The rise of RoldilarEdit

Formerly, the land had been held by the orc nation of Vastar, but it fell into civil war in the Year of Writhing Darkness, 572 DR.[2][1]

Meanwhile, underground, dwarves from the north and east expanded their mines into the mountains of Vastar. After initial clashes with the orcs in their tunnels, the dwarves decided to let no orc who'd seen a dwarf remain alive, to prevent any word reaching orcish chieftains of their nature of their enemy. The dwarves were subtly aided by the downtrodden goblin and kobold slaves of the orcs: the dwarves left them alone, and so they never told the orcs about the dwarves they saw, nor helped them in battle. The unexplained deaths of large numbers of orcs in the mountains were blamed on the civil war.[1]

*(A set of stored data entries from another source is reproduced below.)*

/-- R156, R157, R158: the last live member of a party to arrive at its barrier releases all who wait there, a thread that
is not the last waits; EXIT ends the slot, and with the last thread the tile drains. -/
def Obligations.ThreadParties : Prop :=
  (∀ s tile slot w l, Issues s tile slot w → opcOf w = 0x58 → launchOn s tile = some l → 0 < l.psize →
    let k := slot / l.psize
    let here := tget (s.tile tile).barriers k []
    ∃ t, exec (.bar tile slot) s = .next t ∧ OnlyTile tile s t ∧
      (thr t tile slot).pc = (thr s tile slot).pc + 4 ∧ SameRegs s t tile slot ∧
      (if ∀ x, x ∈ liveMembers s tile k → x = slot ∨ x ∈ here then
        (thr t tile slot).phase = .ready ∧ tget? (t.tile tile).barriers k = none ∧
          ∀ x, x ∈ here → (thr t tile x).phase = .ready
       else (thr t tile slot).phase = .waiting ∧ (thr t tile slot).wait = .barrier ∧
         ∀ x, x ∈ tget (t.tile tile).barriers k [] ↔ x = slot ∨ x ∈ here)) ∧
  (∀ s tile slot w, Fetches s tile slot w → opcOf w = 0x7F → (s.tile tile).barriers = [] →
    ∃ t, exec (.exit tile slot) s = .next t ∧ OnlyTile tile s t ∧ (thr t tile slot).phase = .exited ∧
      (thr t tile slot).pc = (thr s tile slot).pc ∧
      (∀ y, y ≠ slot → thr t tile y = thr s tile y) ∧ (t.tile tile).mem = (s.tile tile).mem ∧
      (t.tile tile).trun = if ∀ x, x ∈ (t.tile tile).threads → x.2.phase ≠ .ready ∧ x.2.phase ≠ .waiting then 2 else 1)
/-- A local load of `n` bytes: rd takes the bytes, sign- or zero-extended; every byte of the tile reads as before. -/
def Claims.LoadLocal (i : Nat → Nat → Instr) (opc n : Nat) (sgn : Bool) : Prop :=
  ∀ s tile slot w, Issues s tile slot w → opcOf w = opc →
    let off := ((thr s tile slot).reg (raOf w) + imm14 w).toNat % 2 ^ 24
    off % n = 0 → off < 0xC00000 → (s.tile tile).marks = [] →
    ∃ t, exec (i tile slot) s = .next t ∧ OnlyMemory tile s t ∧ Stepped s t tile slot ∧
      (t.tile tile).mem = (s.tile tile).mem ∧
      Wrote s t tile slot (rdOf w) (if sgn then BitVec.ofInt 64 (signed (8 * n) (tileNat (s.tile tile) off n))
        else BitVec.ofNat 64 (tileNat (s.tile tile) off n))

/-- A local store of `n` bytes: the bytes hold the low bytes of rd, every other byte reads as before, and so does every
register. -/
def Claims.StoreLocal (i : Nat → Nat → Instr) (opc n : Nat) : Prop :=
  ∀ s tile slot w, Issues s tile slot w → opcOf w = opc → Mem.wf zeroByte (s.tile tile).mem = true →
    let off := ((thr s tile slot).reg (raOf w) + imm14 w).toNat % 2 ^ 24
    off % n = 0 → off < 0xC00000 → inContext off = false →
    ∃ t, exec (i tile slot) s = .next t ∧ OnlyMemory tile s t ∧ Stepped s t tile slot ∧ SameRegs s t tile slot ∧
      memRead zeroByte (t.tile tile).mem off n = leBytes n ((thr s tile slot).reg (rdOf w)).toNat ∧
      ∀ a, a < off ∨ off + n ≤ a → memByte zeroByte (t.tile tile).mem a = memByte zeroByte (s.tile tile).mem a

/-- The new value that an atomic leaves, by its operation (R150). -/
def Claims.atomicValue (op : Nat) (old operand compare : W64) : W64 :=
  if op = 0 then old + operand else if op = 1 then operand else if op = 2 then (if old = compare then operand else old)
  else if op = 3 then (if operand.toInt < old.toInt then operand else old) else (if old.toInt < operand.toInt then operand else old)

/-- R150: ATOML leaves the old word in rd and the new one in memory; compare-and-swap compares with rd. -/
def Obligations.ThreadLocalAtomic : Prop :=
  ∀ s tile slot w, Issues s tile slot w → opcOf w = 0x4C → Mem.wf zeroByte (s.tile tile).mem = true → (s.tile tile).marks = [] →
    let off := ((thr s tile slot).reg (raOf w)).toNat % 2 ^ 24
    let old : W64 := BitVec.ofNat 64 (tileNat (s.tile tile) off 8)
    off % 8 = 0 → off < 0xC00000 → inContext off = false →
    ∃ t, exec (.atoml tile slot) s = .next t ∧ OnlyMemory tile s t ∧ Stepped s t tile slot ∧
      Wrote s t tile slot (rdOf w) old ∧
      memRead zeroByte (t.tile tile).mem off 8 =
        leBytes 8 (Claims.atomicValue (fnOf w) old ((thr s tile slot).reg (rbOf w)) ((thr s tile slot).reg (rdOf w))).toNat ∧
      ∀ a, a < off ∨ off + 8 ≤ a → memByte zeroByte (t.tile tile).mem a = memByte zeroByte (s.tile tile).mem a

/-- Nothing in HBM or in the blocks that stand for it carries a mark: its codes and checks are good. -/
def Claims.Good (s : State) : Prop := s.hbm.marks = [] ∧ ∀ r, r ∈ s.cmd.redirects → r.bad = []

Even as the civil war ended, the dwarves continued to encroach from the west, spreading underground and applying increasing pressure on the orcs.[3] Working with humans and elves, the dwarves secretly developed a steel toxic to orcs, and succeeded with the metal they called "orcslayer".[1] Lord Tuir Stonebeard requested over a thousand orcslayer weapons and, working hard over several years, Master Smith Fyrfar Smokebeard forged them and High Old One Turbaern, aided by the human mage Beldossan and the elven sorceress Aleratha Ilnatar, enchanted them. Among these was the short sword Sarghathuld, forged in the Year of the Many Serpents, 605 DR and given to the dwarven warrior Ulnorn.[4]

Armed with these weapons, the dwarves surged out of the mountains to "run in waist-high riot across the land" (according to the sage Fairin Icemantle, who wrote the only first-hand account of the conflict) and slaughter the orcs.[1] Vastar fell in the Year of the Spellfire, 610 DR, Orc-King Grimmerfang was slain, and the survivors were driven north and south into the mountain peaks.[5][6][1][3][7][8]

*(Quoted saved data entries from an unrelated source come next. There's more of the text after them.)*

@[simp] theorem State.draw_clk (s : State) : s.draw.2.clk = s.clk := rfl
@[simp] theorem State.draw_tiles (s : State) : s.draw.2.tiles = s.tiles := rfl
@[simp] theorem State.draw_reqs (s : State) : s.draw.2.reqs = s.reqs := rfl
@[simp] theorem State.draw_nextReq (s : State) : s.draw.2.nextReq = s.nextReq := rfl
@[simp] theorem State.draw_edges (s : State) : s.draw.2.edges = s.edges := rfl
@[simp] theorem State.draw_hbm (s : State) : s.draw.2.hbm = s.hbm := rfl
@[simp] theorem State.draw_fab (s : State) : s.draw.2.fab = s.fab := rfl
@[simp] theorem State.draw_red (s : State) : s.draw.2.red = s.red := rfl
@[simp] theorem State.draw_job (s : State) : s.draw.2.job = s.job := rfl
@[simp] theorem State.draw_cmd (s : State) : s.draw.2.cmd = s.cmd := rfl
@[simp] theorem State.draw_snap (s : State) : s.draw.2.snap = s.snap := rfl
@[simp] theorem State.draw_pwr (s : State) : s.draw.2.pwr = s.pwr := rfl
@[simp] theorem State.draw_time (s : State) : s.draw.2.time = s.time := rfl
@[simp] theorem State.draw_log (s : State) : s.draw.2.log = s.log := rfl
@[simp] theorem State.draw_sec (s : State) : s.draw.2.sec = s.sec := rfl
@[simp] theorem State.draw_host (s : State) : s.draw.2.host = s.host := rfl
@[simp] theorem State.draw_pins (s : State) : s.draw.2.pins = s.pins := rfl
@[simp] theorem State.draw_out (s : State) : s.draw.2.out = s.out := rfl
@[simp] theorem State.draw_pending (s : State) : s.draw.2.pending = s.pending := rfl

/-! ### Threads and counters -/

@[simp] theorem Thread.reg_zero (th : Thread) : th.reg 0 = 0 := rfl

/-- A register after a write: g0 reads as zero whatever is written to it. -/
theorem Thread.reg_setReg (th : Thread) (n m : Nat) (v : W64) :
    (th.setReg n v).reg m = if m = n ∧ n ≠ 0 then v else th.reg m := by
  by_cases hn : n = 0
  · simp [Thread.setReg, hn]
  · by_cases hm : m = 0
    · subst hm
      simp [Thread.reg, Ne.symm hn]
    · by_cases h : m = n
      · simp [Thread.setReg, Thread.reg, hn, h]
      · simp [Thread.setReg, Thread.reg, hn, hm, h]

@[simp] theorem Thread.setReg_pc (th : Thread) (n : Nat) (v : W64) : (th.setReg n v).pc = th.pc := by
  unfold Thread.setReg; split <;> rfl
@[simp] theorem Thread.setReg_p (th : Thread) (n : Nat) (v : W64) : (th.setReg n v).p = th.p := by
  unfold Thread.setReg; split <;> rfl
@[simp] theorem Thread.setReg_phase (th : Thread) (n : Nat) (v : W64) : (th.setReg n v).phase = th.phase := by
  unfold Thread.setReg; split <;> rfl
@[simp] theorem Thread.setReg_wait (th : Thread) (n : Nat) (v : W64) : (th.setReg n v).wait = th.wait := by
  unfold Thread.setReg; split <;> rfl
@[simp] theorem Thread.setReg_sent (th : Thread) (n : Nat) (v : W64) : (th.setReg n v).sent = th.sent := by
  unfold Thread.setReg; split <;> rfl

/-- A thread of a tile after one was replaced. -/
theorem Tile.thread_tset (t : Tile) (k j : Nat) (x : Thread) :
    Tile.thread { t with threads := tset t.threads k x } j = if j = k then x else t.thread j := by
  simp [Tile.thread, tget_tset]

/-- A tile after one of its threads was replaced. -/
theorem State.tile_setThread (s : State) (tile slot j : Nat) (th : Thread) :
    (s.setThread tile slot th).tile j =
      if j = tile then { s.tile tile with threads := tset (s.tile tile).threads slot th } else s.tile j := by
  simp [State.setThread, State.tile_setTile]

/-- An arrival counter after an addition (R152). -/
theorem State.counter_addCounter (s : State) (tile k t' k' : Nat) (n : W32) :
    (addCounter s tile k n).counter t' k' =
      if t' = tile ∧ k' = k then s.counter tile k + n else s.counter t' k' := by
  by_cases h : t' = tile
  · subst h
    by_cases hk : k' = k <;> simp [addCounter, State.counter, hk]
  · simp [addCounter, State.counter, h]

/-- An arrival counter after it was set: what its control cycle has added stays (R152). -/
theorem State.counter_setCounter (s : State) (tile k t' k' : Nat) (n : W32) :
    (setCounter s tile k n).counter t' k' = if t' = tile ∧ k' = k then n + s.added tile k else s.counter t' k' := by
  by_cases h : t' = tile
  · subst h
    by_cases hk : k' = k <;> simp [setCounter, State.counter, State.added, hk]
  · simp [setCounter, State.counter, h]

end Sys2Proof.Machine
end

The Realm of Glimmering SwordsEdit

The victorious dwarves claimed the surface lands for themselves and that same year they founded the kingdom of Roldilar.[5][6][1][3][7][8] Now Deep King, Tuir Stonebeard held court from beneath Mount Grimmerfang, which had once been the base of the orcish kings.[1]

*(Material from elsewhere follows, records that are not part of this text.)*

-- ==== Sys2Proof/Tests/Slice0.lean ====
section
/-! SUPPORT. Tests: what the checks of well-formedness refuse, results that the specification's tables give, and for each
obligation with hypotheses a state and operands that meet them. -/

namespace Sys2Proof.Tests

set_option Elab.async false

open Sys2Proof Sys2Proof.Machine Sys2Proof.Safety

/-- The state a command leaves. -/
def ran (r : Res) : State := match r with | .next t => t | _ => State.reset

/-- The command was answered with a next state. -/
def went (r : Res) : Bool := match r with | .next _ => true | _ => false

/-! ### Threads -/

/-- A launch of 256 bytes of image, parties of two slots. -/
def aLaunch : Launch := { id := 0, ring := 0, img := 0xFFF0000000000000, imgLen := 256, entry := 0, args := 0, strm := 0, nparty := 1,
                          psize := 2, czero := false, rot := false, wdog := 0, ltAddr := 0, tset := [0], started := [0] }

/-- Tile 0 runs the launch; slot 0 is at the first word `w`, with registers 1 to 3 set. -/
def threadAt (w : W32) : State :=
  let th : Thread := { g := [(1, 0xFFFFFFFFFFFFFFFF), (2, 1), (3, 8), (4, 0xFFF0000000000000)], phase := .ready }
  let t : Tile := { trun := 1, launch := some 0, threads := [(0, th)], icache := [(0, leBytes 4 w.toNat)], mode := 0 }
  { tiles := [(0, t)], cmd := { launches := [aLaunch] } }

/-- A word of form A from its fields (R142): guard p0, `OPC`, `RD`, `RA`, `RB`, `FN`. -/
def formA (opc rd ra rb fn : Nat) : W32 := BitVec.ofNat 32 (8 * opc + 2 ^ 10 * rd + 2 ^ 14 * ra + 2 ^ 18 * rb + 2 ^ 22 * fn)
/-- A word of form B: `IMM14` in bits 31 to 18. -/
def formB (opc rd ra imm : Nat) : W32 := BitVec.ofNat 32 (8 * opc + 2 ^ 10 * rd + 2 ^ 14 * ra + 2 ^ 18 * imm)
/-- A word of form D: `IMM22` in bits 31 to 10. -/
def formD (opc imm : Nat) : W32 := BitVec.ofNat 32 (8 * opc + 2 ^ 10 * imm)
/-- A word of form A whose guard is NOT p0: it never takes effect. -/
def guardedOff (w : W32) : W32 := w ||| 4

theorem test_add_wraps : (thr (ran (exec (.add 0 0) (threadAt (formA 0x01 5 1 2 0)))) 0 0).reg 5 = 0 := by decide +kernel
theorem test_mulh_signed : (thr (ran (exec (.mulh 0 0) (threadAt (formA 0x04 5 1 2 0)))) 0 0).reg 5 = 0xFFFFFFFFFFFFFFFF := by decide +kernel
theorem test_sar_keeps_sign : (thr (ran (exec (.sar 0 0) (threadAt (formA 0x0A 5 1 3 0)))) 0 0).reg 5 = 0xFFFFFFFFFFFFFFFF := by decide +kernel
theorem test_minu_unsigned : (thr (ran (exec (.minu 0 0) (threadAt (formA 0x0D 5 1 2 0)))) 0 0).reg 5 = 1 := by decide +kernel
theorem test_addi_sign_extends : (thr (ran (exec (.addi 0 0) (threadAt (formB 0x10 5 2 0x3FFF)))) 0 0).reg 5 = 0 := by decide +kernel
theorem test_g0_discards : (thr (ran (exec (.add 0 0) (threadAt (formA 0x01 0 1 1 0)))) 0 0).reg 0 = 0 := by decide +kernel
theorem test_shi_shifts : (thr (ran (exec (.shi 0 0) (threadAt (BitVec.ofNat 32 (8 * 0x17 + 2 ^ 10 * 2 + 2 ^ 16 * 0xABCD))))) 0 0).reg 2 = 0x1ABCD := by decide +kernel
theorem test_cmp_signed : (thr (ran (exec (.cmp 0 0) (threadAt (formA 0x20 1 1 2 2)))) 0 0).pred 1 = true := by decide +kernel
theorem test_cmp_unsigned : (thr (ran (exec (.cmp 0 0) (threadAt (formA 0x20 1 1 2 6)))) 0 0).pred 1 = false := by decide +kernel
theorem test_brl_links : (thr (ran (exec (.brl 0 0) (threadAt (formD 0x29 1)))) 0 0).reg 15 = 4 ∧
    (thr (ran (exec (.brl 0 0) (threadAt (formD 0x29 2)))) 0 0).pc = 8 := by decide +kernel
theorem test_guard_off : (thr (ran (exec (.add 0 0) (threadAt (guardedOff (formA 0x01 5 1 2 0))))) 0 0).g =
    (thr (threadAt 0) 0 0).g ∧ (thr (ran (exec (.add 0 0) (threadAt (guardedOff (formA 0x01 5 1 2 0))))) 0 0).pc = 4 := by decide +kernel
theorem test_reserved_word_stops : ((ran (exec (.threadReservedOpcode 0 0) (threadAt (formA 0x7E 0 0 0 0)))).tile 0).tfltCode = 0x010B := by decide +kernel

/-- Every opcode of the tables of R144 issues in `threadAt`. -/
theorem witness_ThreadArithmetic : ∀ opc, opc ∈ [0x01, 0x02, 0x03, 0x04, 0x05, 0x06, 0x07, 0x08, 0x09, 0x0A, 0x0B, 0x0C, 0x0D, 0x0E,
    0x10, 0x11, 0x12, 0x13, 0x14, 0x15, 0x16, 0x17] →
    Issues (threadAt (formA opc 5 4 0 0)) 0 0 (formA opc 5 4 0 0) ∧ opcOf (formA opc 5 4 0 0) = opc := by
  unfold Issues Fetches
  decide +kernel

theorem witness_ThreadPredicatesAndBranches :
    (∀ opc, opc ∈ [0x20, 0x21, 0x22] → Issues (threadAt (formA opc 1 1 2 0)) 0 0 (formA opc 1 1 2 0) ∧ opcOf (formA opc 1 1 2 0) = opc) ∧
    (∀ opc, opc ∈ [0x28, 0x29] → Fetches (threadAt (formD opc 1)) 0 0 (formD opc 1) ∧ opcOf (formD opc 1) = opc) ∧
    Fetches (threadAt (formA 0x2A 0 3 0 0)) 0 0 (formA 0x2A 0 3 0 0) ∧
    (∀ opc, opc ∈ [0x00, 0x01, 0x3B, 0x43, 0x4B, 0x4D, 0x50, 0x7F] →
      let w := guardedOff (formA opc 0 0 0 0)
      threadWord (threadAt w) 0 0 = some w ∧ validWord w = true ∧ picked (threadAt w) 0 0 = true ∧ guardOn (thr (threadAt w) 0 0) w = false ∧ opcOf w = opc) := by
  unfold Issues Fetches
  decide +kernel

theorem witness_ThreadReads :
    (∀ opc, opc ∈ [0x00, 0x60, 0x62] → Issues (threadAt (formA opc 0 0 0 0)) 0 0 (formA opc 0 0 0 0) ∧ opcOf (formA opc 0 0 0 0) = opc) ∧
    Issues (threadAt (formA 0x63 1 2 0 0)) 0 0 (formA 0x63 1 2 0 0) ∧
    launchOn (threadAt 0) 0 = some aLaunch ∧ 0 < aLaunch.psize := by
  unfold Issues Fetches
  decide +kernel

theorem witness_ThreadCountersAndQueues :
    Issues (threadAt (formA 0x50 0 1 2 2)) 0 0 (formA 0x50 0 1 2 2) ∧
    Issues (threadAt (formA 0x52 5 0 0 255)) 0 0 (formA 0x52 5 0 0 255) ∧ Issues (threadAt (formA 0x52 0 1 0 511)) 0 0 (formA 0x52 0 1 0 511) ∧
    Issues (threadAt (formA 0x61 5 0 6 255)) 0 0 (formA 0x61 5 0 6 255) ∧
    queueRoom ((threadAt 0).tile 0) 2 = true ∧ ((threadAt 0).tile 0).storeMarks = [] := by
  unfold Issues Fetches
  decide +kernel

/-- Slot 0 of `threadAt` waits for `q`. -/
def waitingFor (q : Waiting) : State :=
  let s := threadAt 0
  s.setThread 0 0 { thr s 0 0 with phase := .waiting, wait := q }

theorem witness_ThreadWaits :
    Issues (threadAt (formA 0x51 0 2 0 255)) 0 0 (formA 0x51 0 2 0 255) ∧
    ((thr (waitingFor (.counter 255 0)) 0 0).wait = .counter 255 0 ∧ ((waitingFor (.counter 255 0)).seenCounter 0 255 - 0).toNat < 2 ^ 31) ∧
    Issues (threadAt (formA 0x59 0 0 0 0)) 0 0 (formA 0x59 0 0 0 0) ∧ Issues (threadAt (formA 0x59 0 0 0 1023)) 0 0 (formA 0x59 0 0 0 1023) ∧
    ((thr (waitingFor (.yield 0)) 0 0).wait = .yield 0 ∧ ((waitingFor (.yield 0)).tile 0).trun = 1 ∧ 0 ≤ (waitingFor (.yield 0)).clk) ∧
    (∀ fn, fn ∈ [0, 1, 2] → Issues (threadAt (formA 0x5A 0 0 0 fn)) 0 0 (formA 0x5A 0 0 0 fn)) ∧
    ((thr (waitingFor (.fence 2 [7] [] [] 0)) 0 0).wait = .fence 2 [7] [] [] 0 ∧ reqOf (waitingFor (.fence 2 [7] [] [] 0)) 7 = none ∧
      covered (waitingFor (.fence 2 [7] [] [] 0)) [] = true) ∧
    (let s := { waitingFor (.fence 2 [] [⟨1, 0, 5⟩] [] 0) with clk := 2 ^ 40 }
     (thr s 0 0).wait = .fence 2 [] [⟨1, 0, 5⟩] [] 0 ∧ (s.tile 0).trun = 1 ∧ covered s [⟨1, 0, 5⟩] = false ∧
      0 + s.fab.fenceTo.toNat * 1200 ≤ s.clk) := by
  unfold Issues Fetches
  decide +kernel

theorem witness_ThreadParties :
    Issues (threadAt (formA 0x58 0 0 0 0)) 0 0 (formA 0x58 0 0 0 0) ∧ launchOn (threadAt 0) 0 = some aLaunch ∧
    Fetches (threadAt (formA 0x7F 0 0 0 0)) 0 0 (formA 0x7F 0 0 0 0) ∧ ((threadAt 0).tile 0).barriers = [] := by
  unfold Issues Fetches
  decide +kernel

/-- Loads and stores of every width at their highest offset and, for the local ones, at the first. -/
theorem witness_ThreadMemory :
    (∀ p, p ∈ [(0x30, 1), (0x31, 2), (0x32, 4), (0x33, 8), (0x34, 1), (0x35, 2), (0x36, 4), (0x38, 1), (0x39, 2), (0x3A, 4), (0x3B, 8)] →
      let w := formB p.1 5 0 0
      let s := threadAt w
      Issues s 0 0 w ∧ opcOf w = p.1 ∧ Mem.wf zeroByte (s.tile 0).mem = true ∧
        ((thr s 0 0).reg (raOf w) + imm14 w).toNat % 2 ^ 24 % p.2 = 0 ∧ ((thr s 0 0).reg (raOf w) + imm14 w).toNat % 2 ^ 24 < 0xC00000 ∧
        inContext (((thr s 0 0).reg (raOf w) + imm14 w).toNat % 2 ^ 24) = false ∧ (s.tile 0).marks = []) ∧
    (∀ p, p ∈ [(0x40, 1), (0x41, 2), (0x42, 4), (0x43, 8), (0x44, 1), (0x45, 2), (0x46, 4), (0x48, 1), (0x49, 2), (0x4A, 4), (0x4B, 8)] →
      let w := formB p.1 5 4 8
      let s := threadAt w
      let a := (thr s 0 0).reg (raOf w) + imm14 w
      Issues s 0 0 w ∧ opcOf w = p.1 ∧ a.toNat % p.2 = 0 ∧ addrDev a = 0xFFF ∧ addrSpace a = 0 ∧ addrOff a + p.2 ≤ hbmBytes) := by
  unfold Issues Fetches
  decide +kernel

They began construction of a secure trading center, Sarbreen, at the mouth of the Fire River, around the Year of the Normiir, 611 DR. It was finished in the Year of the Ensorceled Kings, 616 DR, and thrived as the "Gate to the Vast".[9] The defensive outpost of Sarbreenar followed, controlling access through the mountains.[10] The dwarves also occupied the ruined city of Ylraphon, once an orcish holding. As the northernmost port in the Vast, it was a valuable location and the dwarves developed a town there.[11][12] The Roldilarren dwarves set to work trading with other nations and developing their new land, building stone towers to watch it and importing livestock to fill it.[1] Their logging industry cleared forests for miles and they attempted large-scale agriculture.[9]

Roldilarren dwarves ruled the Vast while the orcs and goblinoids were driven out and quiet, but others soon immigrated to the developing land.[1] Gnomes and halflings seeking opportunity joined the dwarves in their farming efforts.[9] Humans were few in number north of the Sea of Fallen Stars, but a few bold and cautious folk came to explore and settle.[13][1]

Tuir and Maskyr

Maskyr pays Deep King Tuir's price before the Roldilarren Court.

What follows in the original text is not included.